From eb3d91f1f442b51fedd001313576f3bd17280c6f Mon Sep 17 00:00:00 2001
From: Jean-Damien HATZENBUHLER <jean-damien.hatzenbuhler@contentsquare.com>
Date: Wed, 28 May 2025 09:51:56 +0200
Subject: [PATCH] feat: support tls_ca and tls_certificate_key for mongodb
 connections

---
 CHANGELOG.md                                  |  1 +
 ...urce_database_secret_backend_connection.go | 66 ++++++++++++++++---
 ...database_secret_backend_connection_test.go | 55 ++++++++++++++++
 3 files changed, 114 insertions(+), 8 deletions(-)

diff --git a/CHANGELOG.md b/CHANGELOG.md
index eeb3d05e8..434b49d4c 100644
--- a/CHANGELOG.md
+++ b/CHANGELOG.md
@@ -53,6 +53,7 @@ FEATURES:
 
 * Add support for `group_by` and `secondary_rate` on resource `vault_quota_rate_limit`. Requires Vault Enterprise 1.20.0+ ([#2476](https://github.com/hashicorp/terraform-provider-vault/pull/2476))
 * Add support for Transit CMAC endpoint ([#2488](https://github.com/hashicorp/terraform-provider-vault/pull/2488))

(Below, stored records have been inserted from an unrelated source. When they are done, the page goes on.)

-- ==== Sys2Proof/Proofs/Channels.lean ====
section
/-! SUPPORT. Channels: binding, starting, stopping, the release of words, and the messages of digitisers (R165, R178, R187-R191), which
settle O36. -/

namespace Sys2Proof.Machine

set_option Elab.async false

theorem chan_setChan_self (s : State) (n : Nat) (x : Channel) : (s.setChan n x).chan n = x := tget_tset_self ..

theorem chan_setChan_ne (s : State) {n k : Nat} (x : Channel) (h : k ≠ n) : (s.setChan n x).chan k = s.chan k :=
  tget_tset_ne _ _ _ _ _ h

theorem setChan_keeps (n : Nat) (x : Channel) (s : State) : Keeps [.channels] s (s.setChan n x) := .of_parts

theorem chan_of_channels {s t : State} (h : t.channels = s.channels) (k : Nat) : t.chan k = s.chan k := by unfold State.chan; rw [h]

theorem chanPipes_of_pipes {s t : State} (h : t.pipes = s.pipes) (c : Nat) : t.chanPipes c = s.chanPipes c := by
  unfold State.chanPipes
  rw [h]

/-- As `forEach_each`, of channels. -/
theorem forEach_chans {f : Nat → State → State} {R : State → State → Prop} {own : Nat → State → State → Prop}
    (hrefl : ∀ s, R s s) (htrans : ∀ s t u, R s t → R t u → R s u) (hstep : ∀ p s, R s (f p s))
    (hother : ∀ p s k, k ≠ p → (f p s).chan k = s.chan k) (hown : ∀ p s, own p s (f p s))
    (hafter : ∀ p s t u, own p s t → R t u → u.chan p = t.chan p → own p s u)
    (hbefore : ∀ p s t u, R s t → t.chan p = s.chan p → own p t u → own p s u) (cs : List Nat) (s : State) (hn : cs.Nodup) :
    R s (forEach cs f s) ∧ (∀ k, k ∉ cs → (forEach cs f s).chan k = s.chan k) ∧ ∀ p ∈ cs, own p s (forEach cs f s) :=
  forEach_each (same := fun k s t => t.chan k = s.chan k) hrefl htrans (fun _ _ => rfl) (fun _ _ _ _ h k => k.trans h) hstep hother hown
    hafter hbefore cs s hn

/-! ## Arming and starting -/

/-- A scheduled start arms a channel. -/
def armChannel (T : T16) (c : Nat) (s : State) : State := s.setChan c { s.chan c with state := .armed, startAt := T }

theorem armChannels (T : T16) (cs : List Nat) (s : State) (hn : cs.Nodup) :
    forEach cs (armChannel T) s = { s with channels := (forEach cs (armChannel T) s).channels } ∧
      (∀ k, k ∉ cs → (forEach cs (armChannel T) s).chan k = s.chan k) ∧
      ∀ c ∈ cs, (forEach cs (armChannel T) s).chan c = { s.chan c with state := .armed, startAt := T } :=
  forEach_chans (f := armChannel T) (R := fun s t => t = { s with channels := t.channels })
    (own := fun c s t => t.chan c = { s.chan c with state := .armed, startAt := T }) (fun _ => rfl)
    (fun _ _ _ h k => by rw [k, h]) (fun _ _ => rfl) (fun c s k hk => chan_setChan_ne _ _ hk)
    (fun c s => chan_setChan_self ..) (fun c s t u h _ hs => by rw [hs]; exact h) (fun c s t u _ hs h => by rw [← hs]; exact h) cs s hn

theorem beginPipe_keeps (p : Nat) (s : State) : Keeps [.hcp, .pipes] s (beginPipe p s) := by
  obtain ⟨x, hx, -⟩ := beginPipe_only p s
  exact ((setPipe_keeps p x s).weaken (by simp)).trans (hx.keeps.weaken (by simp))

theorem tryBegin_keeps (p : Nat) (s : State) : Keeps [.hcp, .pipes] s (tryBegin p s) := by
  unfold tryBegin
  dsimp only
  split
  · exact beginPipe_keeps p s
  · exact .refl _ s

/-- A channel that a start sets RUNNING. -/
def Channel.started (c : Channel) (T : T16) : Channel :=
  { c with
    state := .running, startAt := T, kFirst := c.indexAt (T : Rat), kNext := c.indexAt (T : Rat), kLast := none, substituted := 0
    overRange := 0, substituting := false, arrived := [] }

theorem startChannel_starts (T : T16) (n : Nat) (s : State) : Keeps [.hcp, .channels, .pipes] s (startChannel n T s) ∧
    (∀ k, k ≠ n → (startChannel n T s).chan k = s.chan k) ∧
    ((s.chanLink n).state = .aligned → (startChannel n T s).chan n = (s.chan n).started T) := by
  unfold startChannel
  dsimp only
  generalize hx : ({ s.chan n with
    state := if (s.chanLink n).state = .aligned then .running else .lost
    startAt := T, kFirst := (s.chan n).indexAt (T : Rat), kNext := (s.chan n).indexAt (T : Rat), kLast := none, substituted := 0
    overRange := 0, substituting := false, arrived := [] } : Channel) = x
  have hk : Keeps [.hcp, .pipes] (s.setChan n x) (forEach (s.chanPipes n) tryBegin (s.setChan n x)) :=
    .forEach (fun p t => tryBegin_keeps p t) _ _
  have he : forEach ((s.setChan n x).chanPipes n) tryBegin (s.setChan n x) = forEach (s.chanPipes n) tryBegin (s.setChan n x) := rfl
  rw [he]
  generalize forEach (s.chanPipes n) tryBegin (s.setChan n x) = t at hk ⊢
  have hc := chan_of_channels (hk .channels (by simp))
  refine ⟨((setChan_keeps n x s).weaken (by simp)).trans (hk.weaken (by simp)), fun k hkn => ?_, fun ha => ?_⟩
  · rw [hc, chan_setChan_ne _ _ hkn]
  · rw [hc, chan_setChan_self, ← hx, if_pos ha]
    rfl

theorem chanLink_same {ch : List Part} {s t : State} {n : Nat} (hk : Keeps ch s t) (h1 : Part.jesds ∉ ch) (h2 : Part.bglIns ∉ ch)
    (h3 : Part.scps ∉ ch) (hc : t.chan n = s.chan n) : t.chanLink n = s.chanLink n := by
  have hj : t.jesds = s.jesds := hk .jesds h1
  have hb : t.bglIns = s.bglIns := hk .bglIns h2
  have hp : t.scps = s.scps := hk .scps h3
  unfold State.chanLink State.link State.jesd State.bglIn State.scp
  rw [hc, hj, hb, hp]

theorem startChannels (T : T16) (cs : List Nat) (s : State) (hn : cs.Nodup) :
    Keeps [.hcp, .channels, .pipes] s (forEach cs (fun c t => startChannel c T t) s) ∧
      (∀ k, k ∉ cs → (forEach cs (fun c t => startChannel c T t) s).chan k = s.chan k) ∧
      ∀ c ∈ cs, (s.chanLink c).state = .aligned → (forEach cs (fun c t => startChannel c T t) s).chan c = (s.chan c).started T :=
  forEach_chans (R := Keeps [.hcp, .channels, .pipes])
    (own := fun c s t => (s.chanLink c).state = .aligned → t.chan c = (s.chan c).started T) (.refl _) (fun _ _ _ => Keeps.trans)
    (fun c s => (startChannel_starts T c s).1) (fun c s k hk => (startChannel_starts T c s).2.1 k hk)
    (fun c s => (startChannel_starts T c s).2.2) (fun c s t u h _ hs ha => by rw [hs]; exact h ha)
    (fun c s t u hk hs h ha => by
      rw [← hs]
      exact h (by rw [chanLink_same hk (by simp) (by simp) (by simp) hs]; exact ha)) cs s hn

/-! ## Stopping -/

/-- No pipe starts to run, and of a pipe that runs no entry leaves the table. -/
structure Halts (s t : State) : Prop where
  halted : ∀ p, (s.pipe p).state ≠ .running → (t.pipe p).state ≠ .running
  entries : ∀ x ∈ s.pipes, (t.pipe x.1).state = .running → x ∈ t.pipes

theorem Halts.of_pipes {s t : State} (h : t.pipes = s.pipes) : Halts s t :=
  ⟨fun p hp => by rw [pipe_of_pipes h]; exact hp, fun x hx _ => by rw [h]; exact hx⟩

theorem Halts.refl (s : State) : Halts s s := .of_pipes rfl

theorem Halts.trans {s t u : State} (h : Halts s t) (k : Halts t u) : Halts s u := by
  refine ⟨fun p hp => k.halted p (h.halted p hp), fun x hx hr => k.entries x (h.entries x hx ?_) hr⟩
  by_contra hc
  exact k.halted _ hc hr

theorem Halts.forEach {α : Type} {f : α → State → State} (h : ∀ x s, Halts s (f x s)) :
    ∀ (xs : List α) (s : State), Halts s (forEach xs f s)
  | [], s => .refl s
  | x :: xs, s => (h x s).trans (Halts.forEach h xs (f x s))

theorem stopPipe_halts (T : T16) (p : Nat) (s : State) : Halts s (stopPipe p T s) ∧ ((stopPipe p T s).pipe p).state ≠ .running := by
  by_cases hr : (s.pipe p).state = .running
  · obtain ⟨-, ho, he, hs⟩ := stopPipe_stopped T p s
    have hd : ((stopPipe p T s).pipe p).state ≠ .running := by rw [(hs hr).state]; simp
    refine ⟨⟨fun k hk => ?_, fun x hx hx' => ?_⟩, hd⟩
    · by_cases hkp : k = p
      · rw [hkp]; exact hd
      · rw [(ho k hkp).1]; exact hk
    · by_cases hxp : x.1 = p
      · rw [hxp] at hx'
        exact absurd hx' hd
      · exact he x hx hxp
  · have he : stopPipe p T s = s := if_pos hr
    rw [he]
    exact ⟨.refl s, hr⟩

+* Add support `tls_ca` and `tls_certificate_key` for mongodb connections [#2482](https://github.com/hashicorp/terraform-provider-vault/pull/2482)
 
 * Add new resource `vault_scep_auth_backend_role` to manage roles in a SCEP auth backend. [#2479](https://github.com/hashicorp/terraform-provider-vault/pull/2479).
 * Add new datasource and resource `vault_pki_secret_backend_config_scep` for PKI SCEP configuration. [#2487](https://github.com/hashicorp/terraform-provider-vault/pull/2487).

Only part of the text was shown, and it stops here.